We are using jgroups-3.0.3.Final as a cluster wide locking implementation in a cluster of two nodes. Our JGroups settings(simplified) is as follows:
<config xmlns="urn:org:jgroups"
xmlns:xsi="http://www.w3.org/2001/XMLSchema-instance"
xsi:schemaLocation="urn:org:jgroups http://www.jgroups.org/schema/JGroups-3.0.xsd">
<TCP bind_port="7800" .../>
<TCPPING .../>
<MERGE2 min_interval="10000" max_interval="30000"/>
<FD_SOCK/>
<FD timeout="3000" max_tries="3" />
<VERIFY_SUSPECT timeout="1500" />
...
<PEER_LOCK/>
</config>
We perform lock/unlock as follows:
Lock lock = getLockService().getLock("mylock");
try
{
lock.tryLock();
//do something
}
finally
{
lock.unlock();
}
We are expecting false failure detection several times a day, probably because of too low timeout value of FD. What is worse, we often have several locks hanging forever if they were obtained during such false FD.
scenario is this:
- We have a cluster view of {A,B|1}
- Wait until failure detected, but both nodes are alive (false FD).
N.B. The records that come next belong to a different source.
/-- `TX_SCHED` (R143, R144, R145), while Receiving with a command queued: dropped for want of a pin, left alone in passive
mode, deferred with `E_STARVED` and nothing else changed, or started. -/
def Obligations.TxSched : Prop :=
  ∀ (s : State) (c : RawFrame) (rest : List RawFrame), s.arb.mode = .receiving → s.txq = c :: rest →
    (s.cfg.pinConfigured = false → exec .txSched s = .next { s with
      txq := rest, out := { s.out with log := s.out.log ++ [⟨.cmdDropped c, s.now⟩] } }) ∧
    (s.cfg.pinConfigured = true → s.arb.passive = true → exec .txSched s = .next s) ∧
    (s.cfg.pinConfigured = true → s.arb.passive = false → txAllowed s = false →
      exec .txSched s = .next { s with out := { s.out with log := s.out.log ++
        [⟨.starved (decide (s.dec.state = .started)) (!spacingOk s) (!(budgetOk s || controllerAbsent s)), s.now⟩] } }) ∧
    (s.cfg.pinConfigured = true → s.arb.passive = false → txAllowed s = true →
      exec .txSched s = .next (txBeginOp c { s with txq := rest }))

/-- The guard window (R142): after a controller frame at `t` no transmission starts in `[t + P - X, t + P]`, and the budget
or the absence holds everywhere else; with no controller frame seen, none starts in the first period after reset (R141). -/
def Obligations.GuardWindow : Prop :=
  ∀ (s : State) (c : RawFrame) (rest : List RawFrame),
    s.arb.mode = .receiving → s.txq = c :: rest → s.cfg.pinConfigured = true → s.arb.passive = false →
    let x := s.cfg.repeatCount * s.cfg.worstFrame
    let p := s.cfg.controllerPeriod
    let deferred : State := { s with out := { s.out with log := s.out.log ++
      [⟨.starved (decide (s.dec.state = .started)) (!spacingOk s) true, s.now⟩] } }
    (∀ t, s.arb.lastSeenController = some t → t ≤ s.now →
      (t + p ≤ s.now + x → s.now ≤ t + p → exec .txSched s = .next deferred) ∧
      (s.now + x < t + p ∨ t + p < s.now → (budgetOk s || controllerAbsent s) = true)) ∧
    (s.arb.lastSeenController = none → s.now ≤ s.arb.tReset + p → exec .txSched s = .next deferred)

/-- How `ARB.mode` moves (R17, R20, R21, R173): into Transmitting only by a scheduling pass (or its tail `TX_BEGIN`), with a
pin, active and allowed, so never in passive mode; out of it only by `TX_END` at the end of the last segment, or `RESET`. -/
def Obligations.ModeMoves : Prop :=
  ∀ (i : Instr) (s t : State), exec i s = .next t →
    (s.arb.mode = .receiving → t.arb.mode = .transmitting →
      (i = .txSched ∨ ∃ c, i = .txBegin c) ∧ s.cfg.pinConfigured = true ∧ s.arb.passive = false ∧ txAllowed s = true) ∧
    (s.arb.mode = .transmitting → t.arb.mode = .receiving →
      (i = .txEnd ∧ s.now = s.seq.deadline ∧ s.seq.pos = 16 * s.seq.frame.bytes.length + 3 ∧
        s.seq.rep + 1 = s.cfg.repeatCount) ∨ ∃ c, i = .reset c)

/-! ### The transmitter -/

/-- `TX_BEGIN(c)` (R167) for a command frame when the pass may transmit: the line is taken over and the start marker's low
half begins; a falling edge on a quiet line is captured. That the row by itself sends any command frame of its operand, in
`TXQ` or not, where R143 and R167 send the frame just dequeued, is the model's choice (log 11). -/
def Obligations.TxBegin : Prop :=
  ∀ (c : RawFrame) (s : State), s.arb.mode = .receiving → s.cfg.pinConfigured = true → s.arb.passive = false →
    txAllowed s = true → commandOk c = true →
    let taken : State := { s with
      arb := { s.arb with mode := .transmitting }
      line := { s.line with dir := .output, out := low }
      seq := ⟨c, 0, 0, s.now + s.cfg.startLo⟩
      out := { s.out with
        log := s.out.log ++ [⟨.txStart c, s.now⟩]
        wave := s.out.wave ++ [⟨low, s.now, s.now + s.cfg.startLo⟩] } }
    txBeginOp c s = settleLine taken ∧
    exec (.txBegin c) s = .next (settleLine taken) ∧
    (s.line.ext = high → s.line.level = high → s.cap.lastLevel = high → s.pq.length < s.cfg.pqDepth →
      exec (.txBegin c) s = .next { taken with
        line := { taken.line with level := low }
        cap := ⟨low, s.now⟩
        pq := s.pq ++ [⟨high, sat32 (s.now - s.cap.lastEdge)⟩]
        out := { taken.out with wakes := s.out.wakes + 1 } })

/-- `TX_SEG` (R169) at a segment boundary that is not the end: the next segment of the repetition, or the first of the next
repetition, is driven for its duration and the line settles. -/
def Obligations.TxSeg : Prop :=
  ∀ s : State, s.arb.mode = .transmitting → s.now = s.seq.deadline →
    let bytes := s.seq.frame.bytes
    let last := 16 * bytes.length + 3
    let drive := fun (pos rep : Nat) (g : Level × Nat) => settleLine { s with
      seq := ⟨s.seq.frame, rep, pos, s.now + g.2⟩
      line := { s.line with out := g.1 }
      out := { s.out with wave := s.out.wave ++ [⟨g.1, s.now, s.now + g.2⟩] } }
    (s.seq.pos < last →
      exec .txSeg s = .next (drive (s.seq.pos + 1) s.seq.rep (seg s.cfg bytes (s.seq.pos + 1)))) ∧
    (s.seq.pos = last → s.seq.rep + 1 ≠ s.cfg.repeatCount →
      exec .txSeg s = .next (drive 0 (s.seq.rep + 1) (low, s.cfg.startLo)))

/-- `TX_END` (R171) at the end of the last segment of the last repetition: the line is released, `PQ` flushed, the decoder
idle, capture re-based on the level read, and no `EDGE` runs. -/
def Obligations.TxEnd : Prop :=
  ∀ s : State, s.arb.mode = .transmitting → s.now = s.seq.deadline →
    s.seq.pos = 16 * s.seq.frame.bytes.length + 3 → s.seq.rep + 1 = s.cfg.repeatCount →
    exec .txEnd s = .next { s with
      line := { s.line with dir := .input, level := s.line.ext }
      arb := { s.arb with mode := .receiving, lastLocalTx := some s.now }
      pq := []
      dec := ⟨s.dec.buf, 0, 0, 0, .idle, .phNone⟩
      cap := ⟨s.line.ext, s.now⟩
      out := { s.out with log := s.out.log ++ [⟨.txDone s.seq.frame, s.now⟩] } }

/-- `waveform_once(f)` and `tx_waveform(f, N)` (R164): `16 L + 4` segments, the marker, two per bit in the controller's
polarity, byte 0 and bit 7 first, then terminator and gap; the whole repeated `N` times. -/
def Obligations.WaveformOnce : Prop :=
  ∀ (c : Cfg) (bytes : Bytes),
    waveformOnce c bytes = [(low, c.startLo), (high, c.startHi)] ++
      (wireBits bytes).flatMap (fun v => [(low, c.bitLo), (high, if v = c.longBit then c.longHi else c.shortHi)]) ++
      [(low, c.bitLo), (high, c.frameGap)] ∧
    (waveformOnce c bytes).length = 16 * bytes.length + 4 ∧
    ∀ n, txWaveform c bytes n = (List.replicate n (waveformOnce c bytes)).flatten

/-- `dur_once(f)` (R172): the sum of the segments is the stated formula in the number of long bits, and never exceeds
`WORST_FRAME_US`; `N` repetitions last `N` times as long. -/
def Obligations.DurationOnce : Prop :=
  ∀ (c : Cfg) (bytes : Bytes) (n : Nat), cfgWf c = true → bytes.length = 9 ∨ bytes.length = 12 →
    durOnce c bytes = c.startLo + c.startHi + 8 * bytes.length * (c.bitLo + c.shortHi) +
      (wireBits bytes).count c.longBit * (c.longHi - c.shortHi) + c.bitLo + c.frameGap ∧
    durOnce c bytes ≤ c.worstFrame ∧
    ((txWaveform c bytes n).map Prod.snd).sum = n * durOnce c bytes

/-- A whole transmission (R160, R165, R166, R170): from a scheduling pass that may transmit, on a quiet line, the block
drives exactly `REPEAT_COUNT` waveforms with exact times, ends after `REPEAT_COUNT × dur_once`, and is back in Receiving
with the command gone, `PQ` empty and the line as it was. -/
def Obligations.WholeTransmission : Prop :=
  ∀ (s : State) (c : RawFrame) (rest : List RawFrame), BlockInv s →
    s.arb.mode = .receiving → s.txq = c :: rest → s.cfg.pinConfigured = true → s.arb.passive = false →
    txAllowed s = true → s.line.ext = high →
    s.now + s.cfg.repeatCount * durOnce s.cfg c.bytes ≤ 18446744073709551615 →
    ∃ t, runAll (.txSched :: boundaries ((txWaveform s.cfg c.bytes s.cfg.repeatCount).map Prod.snd)) s = .next t ∧
      t.now = s.now + s.cfg.repeatCount * durOnce s.cfg c.bytes ∧
      t.out.wave = s.out.wave ++ stamped s.now (txWaveform s.cfg c.bytes s.cfg.repeatCount) ∧
      t.arb = { s.arb with lastLocalTx := some t.now } ∧
      t.txq = rest ∧ t.rxq = s.rxq ∧ t.pq = [] ∧ t.cap = ⟨high, t.now⟩ ∧
      t.line = { s.line with out := high } ∧
      t.dec = { s.dec with phase := .phNone }

/-! ### The host -/

/-- `HOST_CMD(bytes)` (R180): queued as a Local frame with the time of the step, in any mode; refused for another length. -/
def Obligations.HostCommand : Prop :=
  ∀ (bytes : Bytes) (s : State),
    (bytes.length = 9 ∨ bytes.length = 12 → exec (.hostCmd bytes) s = .next { s with
      txq := (if s.txq.length = s.cfg.txqDepth then s.txq.tail else s.txq) ++ [⟨bytes, .loc, s.now⟩]
      out := { s.out with log := s.out.log ++ evicted .txq (decide (s.txq.length = s.cfg.txqDepth)) s.now } }) ∧
    (bytes.length ≠ 9 → bytes.length ≠ 12 → exec (.hostCmd bytes) s = .refused (.frameLength bytes.length))

/-- `HOST_RX_POP` and `HOST_RX_WAIT` (R182, R183): the oldest received frame is returned and removed, and it is one that
`RXQ` may hold; on an empty queue the one returns none, and the other where it is cancelled. -/
def Obligations.HostFetch : Prop :=
  ∀ (s : State) (cancel : Bool),
    (∀ f rest, s.rxq = f :: rest →
      let t : State := { s with
        rxq := rest, out := { s.out with taken := s.out.taken ++ [f], result := .frame (some f) } }
      exec .hostRxPop s = .next t ∧ exec (.hostRxWait cancel) s = .next t ∧
      (BlockInv s → (f.bytes.length = 9 ∨ f.bytes.length = 12) ∧ validSum f.bytes = true ∧
        (f.source = .heater ∨ f.source = .controller))) ∧
    (s.rxq = [] →
      exec .hostRxPop s = .next { s with out := { s.out with result := .frame none } } ∧
      exec (.hostRxWait true) s = .next { s with out := { s.out with result := .frame none } })

/-- `HOST_SET_PASSIVE(v)` (R184) writes the passive flag, in any mode, and nothing else; `HOST_STATUS` (R185) reads the
status registers of R32 (d) and has no side effect. That it also reads `ARB.t_reset`, which R34 lists as readable by the
host, is log 27. -/
def Obligations.HostPassiveAndStatus : Prop :=
  ∀ s : State,
    (∀ v, exec (.hostSetPassive v) s = .next { s with arb := { s.arb with passive := v } }) ∧
    exec .hostStatus s = .next { s with out := { s.out with
      result := .status ⟨s.arb.mode, s.arb.passive, s.arb.cfgErr, s.arb.lastSeenHeater, s.arb.lastSeenController,
        s.arb.lastLocalTx, s.arb.tReset, s.txq.length, s.rxq.length⟩ } }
- Node A will suspect Node B and create new view, {A|2}
- Suspected Node B will be still in view {A,B|1}.
- Node B is trying to obtain a lock "mylock".
- Node A discards grant lock messages from Node B, as it is in different view.
- View merge is performed, and new view is created - {A,B|3}
Problem: a thread which try to get "mylock" hangs in lock.tryLock();
line,
each subsequent attempts to get "mylock" fail as well.
We have used tryLock(long time, TimeUnit unit)
with timeout specified, and seems it solved the problem.
Question: Does it means that JGroups impl. of Lock.tryLock() without timeout have a bug and should be avoided?
Thanks.